Since we are now talking about Amway here (hey, it’s definitely relevant to the OP) I’ll relate my little Amway story rather than turn the 2007 thread into a zombie.

In the late 90s I was working as a computer salesman and someone tried to sell me on Amway since obviously I knew how to do sales. Although it wasn’t called Amway, it was called Quixtar and was careful to avoid using the Amway name.

Anyway, the big sales pitch was that you would get YOUR OWN WEB SITE!!! (Again, this was the late 90s so this was extremely high tech at the time.) I was very wary about MLM, even as young as I was I wasn’t an idiot and knew how that scam worked. Part of the sales pitch was also what good products they sold, though that was not emphasized very much, mostly it was about how I could be my own boss, set my own hours, become rich, and so on.

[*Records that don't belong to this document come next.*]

-- ==== Sys2Proof/Laws/Extractor.lean ====
section
/-! SUPPORT. EXTRACT's loops and its body: everything each can answer, and when it answers. -/

namespace Sys2Proof.Machine

/-- The bit a slot carries, as a number; 0 where the cell has no value. -/
def slotBit (m : Memory) (k : Nat) : Nat :=
  match m.read (slotIndex k) with
  | some v => v.toNat % 2
  | none => 0

/-- At most eight gathered bits: each stands at its place, first bit highest, and nothing stands above them (R75, R30). -/
theorem gatherBits_spec {s : State} {j n : Nat} {b : Byte} (h : gatherBits s j n = .ok b) (hn : n ≤ 8) :
    b.toNat < 2 ^ n ∧ b.toNat = ∑ t ∈ Finset.range n, slotBit s.cb (j + t) * 2 ^ (n - 1 - t) ∧
      ∀ t < n, ∃ v, s.cb.read (slotIndex (j + t)) = some v ∧ b.getLsbD (n - 1 - t) = v.getLsbD 0 := by
  induction n generalizing b with
  | zero =>
    cases h
    exact ⟨by decide, by simp, fun t ht => absurd ht (Nat.not_lt_zero t)⟩
  | succ n ih =>
    obtain ⟨acc, ha, h⟩ := except_bind_eq_ok.1 h
    obtain ⟨v, hv, h⟩ := except_bind_eq_ok.1 h
    obtain ⟨hlt, hsum, hbits⟩ := ih ha (by omega)
    have hv' : s.cb.read (slotIndex (j + n)) = some v := (State.loadByte_eq_ok.1 hv).2
    have hpow : 2 ^ n ≤ 2 ^ 7 := Nat.pow_le_pow_right (by omega) (by omega)
    have hb := shiftIn_toNat acc v (by omega)
    cases h
    refine ⟨?_, ?_, fun t ht => ?_⟩
    · rw [hb, Nat.pow_succ]
      omega
    · rw [hb, Finset.sum_range_succ, hsum, Finset.mul_sum]
      have hs : slotBit s.cb (j + n) = v.toNat % 2 := by simp [slotBit, hv']
      rw [hs, show n + 1 - 1 - n = 0 by omega, Nat.pow_zero, Nat.mul_one]
      congr 1
      refine Finset.sum_congr rfl fun t ht => ?_
      have ht' : t < n := Finset.mem_range.1 ht
      rw [show n + 1 - 1 - t = (n - 1 - t) + 1 by omega, Nat.pow_succ]
      ring
    · rw [shiftIn_getLsbD _ _ _ (by omega)]
      by_cases htn : t = n
      · subst htn
        exact ⟨v, hv', by rw [if_pos (by omega)]⟩
      · obtain ⟨w, hw, hbit⟩ := hbits t (by omega)
        refine ⟨w, hw, ?_⟩
        rw [if_neg (by omega), show n + 1 - 1 - t - 1 = n - 1 - t by omega, hbit]

theorem gatherBits_total {s : State} {j n : Nat} (hc : j + n ≤ usable (s.len .cb)) (hcc : s.len .cb ≤ s.cap .cb)
    (hi : ∀ a < s.len .cb, ∃ v, s.cb.read a = some v) : ∃ b, gatherBits s j n = .ok b := by
  induction n with
  | zero => exact ⟨0, rfl⟩
  | succ n ih =>
    obtain ⟨acc, ha⟩ := ih (by omega)
    have hlt : slotIndex (j + n) < s.len .cb := slotIndex_lt (by omega)
    obtain ⟨v, hv⟩ := hi _ hlt
    exact ⟨_, except_bind_eq_ok.2 ⟨acc, ha, except_bind_eq_ok.2 ⟨v, State.loadByte_eq_ok.2 ⟨by omega, hv⟩, rfl⟩⟩⟩

/-- Gathering looks only at the channel buffer and its capacity. -/
theorem gatherBits_congr {s t : State} (hc : t.cb = s.cb) (hp : t.params = s.params) (j n : Nat) :
    gatherBits t j n = gatherBits s j n := by
  have hl : ∀ a, t.loadByte .cb a = s.loadByte .cb a := fun a => by
    have hm : t.mem .cb = s.mem .cb := hc
    have hcap : t.cap .cb = s.cap .cb := congrArg (·.cap .cb) hp
    unfold State.loadByte
    rw [hm, hcap]
  induction n with
  | zero => rfl
  | succ n ih => simp only [gatherBits, ih, hl]

theorem WroteMem.params {d : MemId} {s t : State} (h : WroteMem d s t) : t.params = s.params := by
  obtain ⟨v, rfl, _⟩ := h
  simp

/-- The byte loop writes the gathered byte of each eight slots into `FRM`, and no other cell (R145). -/
theorem extractBytes_spec {n : Nat} {s t : State} (h : extractBytes n s = .ok t) :
    WroteMem .frm s t ∧
      (∀ j < n, ∃ b, gatherBits s (8 * j) 8 = .ok b ∧ t.frm.read j = some b) ∧
      ∀ x, n ≤ x → t.frm.read x = s.frm.read x := by
  induction n generalizing t with
  | zero =>
    cases h
    exact ⟨WroteMem.refl _ _, fun k hk => absurd hk (Nat.not_lt_zero k), fun _ _ => rfl⟩
  | succ n ih =>
    obtain ⟨u, hu, h⟩ := except_bind_eq_ok.1 h
    obtain ⟨b, hb, h⟩ := except_bind_eq_ok.1 h
    obtain ⟨wu, hin, hout⟩ := ih hu
    have hcb : u.cb = s.cb := wu.mem_ne (m := .cb) (by decide)
    rw [gatherBits_congr hcb wu.params] at hb
    have hr : ∀ x, t.frm.read x = if x = n then some b else u.frm.read x := fun x => State.storeByte_read h x
    refine ⟨wu.trans (State.storeByte_wrote h), fun j hj => ?_, fun x hx => ?_⟩
    · by_cases hjn : j = n
      · subst hjn
        exact ⟨b, hb, by rw [hr, if_pos rfl]⟩
      · obtain ⟨b', h1, h2⟩ := hin j (by omega)
        exact ⟨b', h1, by rw [hr, if_neg hjn, h2]⟩
    · rw [hr, if_neg (by omega), hout x (by omega)]

theorem extractBytes_total {n : Nat} {s : State} (hc : 8 * n ≤ usable (s.len .cb)) (hcc : s.len .cb ≤ s.cap .cb)
    (hf : n ≤ s.cap .frm) (hi : ∀ a < s.len .cb, ∃ v, s.cb.read a = some v) : ∃ t, extractBytes n s = .ok t := by
  induction n with
  | zero => exact ⟨s, rfl⟩
  | succ n ih =>
    obtain ⟨u, hu⟩ := ih (by omega) (by omega)
    have wu := (extractBytes_spec hu).1
    obtain ⟨b, hb⟩ := gatherBits_total (s := s) (j := 8 * n) (n := 8) (by omega) hcc hi
    rw [← gatherBits_congr (wu.mem_ne (m := .cb) (by decide)) wu.params] at hb
    refine ⟨_, except_bind_eq_ok.2 ⟨u, hu, except_bind_eq_ok.2 ⟨b, hb, State.storeByte_eq_ok.2 ⟨?_, rfl⟩⟩⟩⟩
    rw [wu.cap]
    omega

/-- EXTRACT's body answers only so: a shape error, or the byte loop, the left-over bits and the completion (R140, R144). -/
theorem extractBody_spec {s t : State} (h : extractBody s = .ok t) :
    (s.cbLen % 4 ≠ 0 ∧ t = s.raise .inputShape) ∨
      (s.cbLen % 4 = 0 ∧ ∃ u left, extractBytes (usable s.cbLen / 8) s = .ok u ∧
        gatherBits s (8 * (usable s.cbLen / 8)) (usable s.cbLen % 8) = .ok left ∧
        t = State.complete none { u with
          slot := usable s.cbLen
          acc := left
          nb := BitVec.ofNat 3 (usable s.cbLen % 8)
          widx := BitVec.ofNat 33 (usable s.cbLen / 8)
          frmLen := BitVec.ofNat 33 (usable s.cbLen / 8) }) := by
  unfold extractBody at h
  split at h
  · left
    cases h
    exact ⟨‹_›, rfl⟩
  · right
    obtain ⟨u, hu, h⟩ := except_bind_eq_ok.1 h
    obtain ⟨left, hl, h⟩ := except_bind_eq_ok.1 h
    have wu := (extractBytes_spec hu).1
    rw [gatherBits_congr (wu.mem_ne (m := .cb) (by decide)) wu.params] at hl
    cases h
    exact ⟨by omega, u, left, hu, hl, rfl⟩

theorem extractBody_total {s : State} (hp : s.params.valid) (hc : s.len .cb ≤ s.cap .cb)
    (hi : s.inputsWritten .extract = true) : ∃ t, extractBody s = .ok t := by
  have cell : ∀ a < s.len .cb, ∃ v, s.cb.read a = some v := fun a ha =>
    State.inputsWritten_read (m := .cb) hi (by simp [inputsOf]) ha
  unfold extractBody
  split
  · exact ⟨_, rfl⟩
  · have hfit : usable s.cbLen / 8 ≤ s.cap .frm := by
      have h1 := hp.2
      have h2 : s.cbLen ≤ s.params.cbCap := hc
      have h3 : s.cap .frm = s.params.msgCap + 4 := rfl
      unfold usable pixels
      omega
    obtain ⟨u, hu⟩ := extractBytes_total (n := usable s.cbLen / 8) (s := s) (by simp only [State.len_cb]; omega) hc hfit cell
    have wu := (extractBytes_spec hu).1
    obtain ⟨left, hl⟩ := gatherBits_total (s := s) (j := 8 * (usable s.cbLen / 8)) (n := usable s.cbLen % 8)
      (by simp only [State.len_cb]; omega) hc cell
    rw [← gatherBits_congr (wu.mem_ne (m := .cb) (by decide)) wu.params] at hl
    exact ⟨_, except_bind_eq_ok.2 ⟨u, hu, except_bind_eq_ok.2 ⟨left, hl, rfl⟩⟩⟩

end Sys2Proof.Machine
end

I kept trying to circle back to the products though. Because as a salesman, I knew that what was important was what you sold. Any legitimate business needs a decent product that people will pay for or it won’t succeed. Eventually I got to the point where I told him that I had absolutely no interest in buying in to be a salesperson, however I liked the products he was selling and was interested in becoming a customer. Which should excite him, you would think.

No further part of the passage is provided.